People have always loved to shit on New York as a performative act to say that they’re real Americans, it’s a trope that has been in politics and salsa ads for as long as I’ve been alive, but having both your Mayor and Governor, the people who were elected to represent you, do it stings way more than Ted Cruz trying to get a bunch of used car dealers in Dallas to open their wallets. It stings more because this has been in the works for two decades, and became law when the Kathy Hochul Governorship was just a twinkle in the eye of Andrew Cuomo as he harassed someone new. It makes me think about the fight for progress, and how any real progress in the moment seems impossible. Politically-conscious Americans tend to associate progress being knocked down in an instant with the Supreme Court, but the lesson from this is the people who claim to speak for you will happily do it because they don’t really think you matter. You aren’t a constituent.

What NYC loses without congestion pricing

I took a bike ride through the city and thought about this, passing the $500 million cameras installed on the Williamsburg and Manhattan Bridges that will go unused, and thought about the upcoming election. The question of who gets to be a constituent, of who gets to be listened to, looms large there as well.

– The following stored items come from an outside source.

theorem runs_free (s : State) (k : Task) (h : freeB s k = true) : RunsFree s k := by
  simp only [freeB, Bool.and_eq_true, List.isEmpty_iff, List.all_eq_true, decide_eq_true_eq] at h
  refine ⟨fun p => ?_, h.1.1.2, h.1.2, h.2⟩
  rw [h.1.1.1]
  exact (by decide : 0 < 8)

theorem runs_open (s : State) (k : Task) (hb : s.banks = [])
    (h : (freeB s k && s.cmds.isEmpty && s.uncorr.isEmpty && memReady s && s.past.isEmpty && s.pending.isEmpty) = true) : RunsOpen s k := by
  rw [Bool.and_eq_true, List.isEmpty_iff] at h
  obtain ⟨h, hp⟩ := h
  simp only [Bool.and_eq_true, List.isEmpty_iff] at h
  exact ⟨runs_free s k h.1.1.1.1, h.1.1.1.2, no_commands s hp, h.1.1.2, h.1.2, sound_logic s k hb, by simp [h.2]⟩

/-- An upper register form: vd v40, vs1 v36. -/
def fu : W64 := { f0 with vd := 40, vs1 := 36, vs2 := 37 }

theorem test_meets_UpperArithmetic : ∃ (i : Instr) (op : BitVec 8) (f : W64) (s : State) (k : Task), vecKey i = some (3, op, f) ∧
    (upperOut i f s default 0).isSome = true ∧ VecReady i s ∧ Leased s k ∧ SoundLogic s k ∧ 32 ≤ f.vd.toNat ∧ ((∃ g, i = .ucvt g) → f.form = 1) ∧
    s.th.csr.vstart = 0 ∧ Chosen s k 0 :=
  ⟨.ucvt { fu with form := 1, vs2 := 0 }, _, _, bankS, leased, rfl, rfl, ready _ _ (by decide +kernel), leased_ok _ (by decide +kernel), sound_logic _ _ rfl, by decide, fun _ => rfl, rfl,
    ⟨0, 0, by decide, by decide, by decide, by decide, by decide, rfl⟩⟩

theorem test_meets_UpperArithmetic_vstart : ∃ (f : W64) (s : State) (k : Task), (upperOut (.uadd f) f s default 0).isSome = true ∧
    VecReady (.uadd f) s ∧ Leased s k ∧ SoundLogic s k ∧ 32 ≤ f.vd.toNat ∧ s.th.csr.vstart ≠ 0 :=
  ⟨fu, withTh bankS fun t => { t with csr := { t.csr with vstart := 1 } }, leased, rfl, ready _ _ (by decide +kernel), leased_ok _ (by decide +kernel),
    sound_logic _ _ rfl, by decide, by decide⟩

theorem test_meets_BankMoves_bred : ∃ (f : W64) (s : State) (k : Task), VecReady (.bred f) s ∧ s.th.csr.vstart = 0 ∧ Leased s k ∧ SoundLogic s k ∧ 32 ≤ f.vd.toNat ∧
    chosenBanks s k = [0] :=
  ⟨{ fu with vs2 := 0 }, bankS, leased, ready _ _ (by decide +kernel), rfl, leased_ok _ (by decide +kernel), sound_logic _ _ rfl, by decide, by decide +kernel⟩

theorem test_meets_BankMoves_vtou : ∃ (f : W64) (s : State) (k : Task), VecReady (.vtou f) s ∧ s.th.csr.vstart = 0 ∧ SewOk s ∧ Leased s k ∧ 32 ≤ f.vd.toNat ∧
    (sewOf s ≤ 16 ∨ f.vs1.toNat % 2 = 0) ∧
    moveField f s 0 14 + 256 * (if moveField f s 16 1 = 1 then (chosenBanks s k).length else 1) ≤ 16384 :=
  ⟨{ fu with vs1 := 2, vs2 := 0, form := 1, rs := 8 }, withRegs bankS [(8, 0x13F00)], leased, ready _ _ (by decide +kernel), rfl, sew_ok _ rfl,
    leased_ok _ (by decide +kernel), by decide, .inr rfl, by decide +kernel⟩

theorem test_meets_BankMoves_utov : ∃ (f : W64) (s : State) (k : Task), VecReady (.utov f) s ∧ s.th.csr.vstart = 0 ∧ SewOk s ∧ Leased s k ∧ SoundLogic s k ∧ f.tail = false ∧
    (sewOf s ≤ 16 ∨ f.vd.toNat % 2 = 0) ∧
    moveField f s 0 14 + 256 * (if moveField f s 16 1 = 1 then (chosenBanks s k).length else 1) ≤ 16384 :=
  ⟨{ fu with vd := 2, vs2 := 0 }, bankS, leased, ready _ _ (by decide +kernel), rfl, sew_ok _ rfl,
    leased_ok _ (by decide +kernel), sound_logic _ _ rfl, rfl, .inr rfl, by decide +kernel⟩

/-- A page that BLEASE adds: that at virtual address 0x40200000, in a bank of pseudo-channel 0. -/
def leaseS : State := withMem (withRegs bankS [(9, 0x10000)]) 0x10000 (dwords [1, 0x40200000])

def fLease : W64 := { f0 with form := 1, rs := 9 }

def blHead := resolve (vecCtx (postedOf (.blease fLease) leaseS)) (getR leaseS fLease.rs) 8 8 .read 0 (postedOf (.blease fLease) leaseS)
def blCount := readBytes (valOf blHead) (getR leaseS fLease.rs) 0 (stateOf blHead)
def blBody := resolve (vecCtx (postedOf (.blease fLease) leaseS)) (getR leaseS fLease.rs) (8 + 8 * 1) 8 .read 0 (stateOf blCount)
def blBytes := readBytes (valOf blBody) (getR leaseS fLease.rs) 0 (stateOf blBody)
def blPages := checkPages (vecCtx (postedOf (.blease fLease) leaseS)) leased.lease ((List.range 1).map fun i => dwordOf (valOf blBytes) (i + 1)) (stateOf blBytes)

theorem test_meets_Leases_blease : VecReady (.blease fLease) leaseS ∧ leaseS.th.csr.vstart = 0 ∧ Leased leaseS leased ∧ isOk blHead = true ∧ isOk blCount = true ∧
    natOfBytes (valOf blCount) % 2 ^ 32 = 1 ∧ isOk blBody = true ∧ isOk blBytes = true ∧ isOk blPages = true :=
  ⟨ready _ _ (by decide +kernel), rfl, leased_ok _ (by decide +kernel), by decide +kernel, by decide +kernel, by decide +kernel, by decide +kernel,
    by decide +kernel, by decide +kernel⟩

theorem test_meets_Leases_brels : ∃ (f : W64) (s : State) (k : Task), VecReady (.brels f) s ∧ s.th.csr.vstart = 0 ∧ curTask s = some k ∧ k.lease.active = true :=
  ⟨f0, bankS, leased, ready _ _ (by decide +kernel), rfl, by decide +kernel, rfl⟩

theorem test_meets_Leases_bstat : ∃ (f : W64) (s s1 : State) (k : Task) (ps : List Nat), VecReady (.bstat f) s ∧ s.th.csr.vstart = 0 ∧ Leased s k ∧
    resolve (vecCtx (postedOf (.bstat f) s)) (BitVec.ofNat 64 ((getR s f.rs).toNat / 64 * 64)) 64 64 .write 0
      (postedOf (.bstat f) s) = .ok ps s1 ∧ Open s s1 ps ∧ ps.Nodup ∧ PlainPlaces s1 ps ∧ (getR s f.rs).getLsbD 0 = true :=
  ⟨fLease, withRegs bankS [(9, 0x10001)], _, leased, _, ready _ _ (by decide +kernel), rfl, leased_ok _ (by decide +kernel), ok_of _ (by decide +kernel),
    opened _ _ _ (by decide +kernel), by decide +kernel, plain _ _ (by decide +kernel), by decide +kernel⟩

theorem test_meets_TableLoads_cbld : ∃ (f : W64) (s : State) (k : Task), VecReady (.cbld f) s ∧ s.th.csr.vstart = 0 ∧ Leased s k ∧ SoundLogic s k :=
  ⟨{ fu with vd := 0, vs2 := 0 }, bankS, leased, ready _ _ (by decide +kernel), rfl, leased_ok _ (by decide +kernel), sound_logic _ _ rfl⟩

/-- Slots 30 and 31 from rows 3 and 4 of the lease: row 3, quarter 3 on, two slots. -/
def slots : State := withRegs bankS [(9, 3 + 3 * 2 ^ 16 + 2 * 2 ^ 24 + 0x82 * 2 ^ 32)]

def fSlots : W64 := { f0 with form := 1, rs := 9, x16 := 30 }

theorem test_meets_TableLoads_tload : ∃ (f : W64) (s : State) (k : Task), VecReady (.tload f) s ∧ Leased s k ∧ s.th.csr.vstart = 0 ∧ RunsOpen s k ∧
    1 ≤ slotCount f s ∧ slotCount f s ≤ 32 ∧ bTs f + slotCount f s = 32 ∧
    Pinned s k ((List.range (slotCount f s)).map fun j => (slotPlace f s j).1) :=
  ⟨fSlots, slots, leased, ready _ _ (by decide +kernel), leased_ok _ (by decide +kernel), rfl, runs_open _ _ rfl (by decide +kernel), by decide +kernel,
    by decide +kernel, by decide +kernel, pinned _ _ (by decide +kernel) (by decide +kernel)⟩

theorem plain_bytes (s : State) (h : ∀ j : Fin 96, ctlGet s (regKvdom + 8 * j.val) = 0) (p : Nat) : isControlled s p = false := by
  have hd : regionDomain s (p / 2 ^ 30) = 0 := by
    unfold regionDomain
    split
    · rename_i hr
      have hr : p / 2 ^ 30 < 768 := by
        simp only [regionPresent, Bool.and_eq_true, decide_eq_true_eq] at hr
        omega
      rw [h ⟨p / 2 ^ 30 / 8, by omega⟩]
      simp [bitsOf]
    · rfl
  unfold isControlled
  rw [decide_eq_false (p := regionDomain s (p / 2 ^ 30) ≠ 0) (fun h => h hd), Bool.and_false]

/-- The same lease where no region is in a KV domain, so that no byte is controlled. -/
def slotsPlain : State := ctlSet slots regKvdom 0

theorem test_meets_TableStores : ∃ (f : W64) (s : State) (k : Task), VecReady (.tstore f) s ∧ Leased s k ∧ s.th.csr.vstart = 0 ∧ RunsOpen s k ∧
    ctlGet s regAcrange = 0 ∧ 1 ≤ slotCount f s ∧ slotCount f s ≤ 32 ∧ bTs f + slotCount f s ≤ 32 ∧
    (∀ n, bTs f ≤ n → n < bTs f + slotCount f s → k.lease.tbound.getLsbD n = true) ∧ PinsApart k ∧
    Pinned s k ((List.range (slotCount f s)).map fun j => (slotPlace f s j).1) ∧ (∀ p ∈ k.lease.pins, p.w = true) ∧
    (∀ p, isControlled s p = false) := by
  refine ⟨fSlots, slotsPlain, leased, ready _ _ (by decide +kernel), leased_ok _ (by decide +kernel), rfl, runs_open _ _ rfl (by decide +kernel), by decide +kernel, by decide +kernel,
    by decide +kernel, by decide +kernel, ?_, ⟨by decide, by decide⟩, pinned _ _ (by decide +kernel) (by decide +kernel), by decide, ?_⟩
  · intro n _ hn
    have hn : n < 32 := by
      have : bTs fSlots + slotCount fSlots slotsPlain = 32 := by decide +kernel
      omega
    have key : ∀ n : Fin 32, leased.lease.tbound.getLsbD n.val = true := by decide
    exact key ⟨n, hn⟩
  · intro p
    exact plain_bytes slotsPlain (by decide +kernel) p

theorem test_meets_TableBuilds_tbuild : ∃ (f : W64) (s : State) (k : Task), VecReady (.tbuild f) s ∧ Leased s k ∧ s.th.csr.vstart = 0 ∧ RunsOpen s k ∧
    bG f * bB f ≤ 8 ∧ 1 ≤ buildField f s 0 16 ∧ buildField f s 36 8 + buildField f s 0 16 * bG f ≤ 256 ∧
    (tablePlace f s (buildField f s 0 16 * bT f - 1)).1 ≤ 31 ∧ 32 ≤ f.vs1.toNat ∧ f.vs1.toNat + bT f ≤ 64 ∧
    (f.fn4.getLsbD 0 = true → k.lease.cbound.getLsbD (bCb f) = true) :=
  ⟨{ f0 with form := 1, rs := 9, vs1 := 63, fn4 := 1, x16 := 0 }, withRegs bankS [(9, 2)], leased, ready _ _ (by decide +kernel),
    leased_ok _ (by decide +kernel), rfl, runs_open _ _ rfl (by decide +kernel), by decide +kernel, by decide +kernel, by decide +kernel, by decide +kernel,
    by decide, by decide +kernel, fun _ => by decide +kernel⟩

theorem test_meets_TableBuilds_tquery : ∃ (f : W64) (s : State) (k : Task), VecReady (.tquery f) s ∧ s.th.csr.vstart = 0 ∧ Leased s k ∧ SoundLogic s k ∧ RunsFree s k ∧
    32 ≤ f.vd.toNat ∧ k.lease.tbound.getLsbD (bTs f) = true :=
  ⟨{ fu with vs2 := 0, x16 := 31 }, bankS, leased, ready _ _ (by decide +kernel), rfl, leased_ok _ (by decide +kernel), sound_logic _ _ rfl,
    runs_free _ _ (by decide +kernel), by decide, by decide +kernel⟩

theorem test_meets_Accumulates_luacc : ∃ (f : W64) (s : State) (k : Task), VecReady (.luacc f) s ∧ Leased s k ∧ s.th.csr.vstart = 0 ∧ RunsOpen s k ∧
    bG f * bB f ≤ 8 ∧ 32 ≤ f.vd.toNat ∧ f.vd.toNat + bT f ≤ 64 ∧ buildField f s 16 15 ≤ 24576 ∧ 1 ≤ buildField f s 16 15 ∧
    (luSlots f s).2 ≤ 31 ∧
    (∀ n, (luSlots f s).1 ≤ n → n ≤ (luSlots f s).2 → k.lease.tbound.getLsbD n = true) ∧
    Pinned s k ((List.range (buildField f s 16 15)).map (buildField f s 0 15 + ·)) ∧
    Pinned s k ((List.range (buildField f s 16 15)).flatMap fun i => (scaleRowsAt f s i).map (buildField f s 32 15 + ·)) ∧
    f.fn4.getLsbD 0 = true := by
  refine ⟨{ f0 with vd := 40, form := 1, rs := 9, fn4 := 1, x16 := 0 }, withRegs bankS [(9, 511 + 1 * 2 ^ 16)], leased, ready _ _ (by decide +kernel),
    leased_ok _ (by decide +kernel), rfl, runs_open _ _ rfl (by decide +kernel), by decide +kernel, by decide, by decide +kernel, by decide +kernel, by decide +kernel,
    by decide +kernel, ?_, pinned _ _ (by decide +kernel) (by decide +kernel), pinned _ _ (by decide +kernel) (by decide +kernel), rfl⟩
  intro n _ hn
  have hn : n < 32 := by
    refine Nat.lt_of_le_of_lt hn ?_
    decide +kernel
  have key : ∀ n : Fin 32, leased.lease.tbound.getLsbD n.val = true := by decide
  exact key ⟨n, hn⟩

The malaise of the youth vote looms large in everyone’s mind, and the dissatisfaction there seems to be the byproduct of two election cycles with candidates like Sanders and Warren who seemed to actually be listening, who wanted you as their constituent. The Biden campaign hasn’t found that connection, and that seems to be the root of the dissatisfaction.

The key to politics is to make a connection with the people who you’re supposed to be representing. Hochul has managed to do the opposite of that, and this feels like it’s going to be a disaster for her career. Worse, it’s a disaster for this city. Maybe the sense of alienation I’m feeling from my elected officials is a kind of mourning for the loss of what could have been a transformative program, but I think it’s something more. It’s a realization that I don’t have representation on the things that matter to me, and I can feel how that can can quickly lead to disenchantment with the concept of progress being achievable. I don’t think I need to elaborate on how dangerous that is.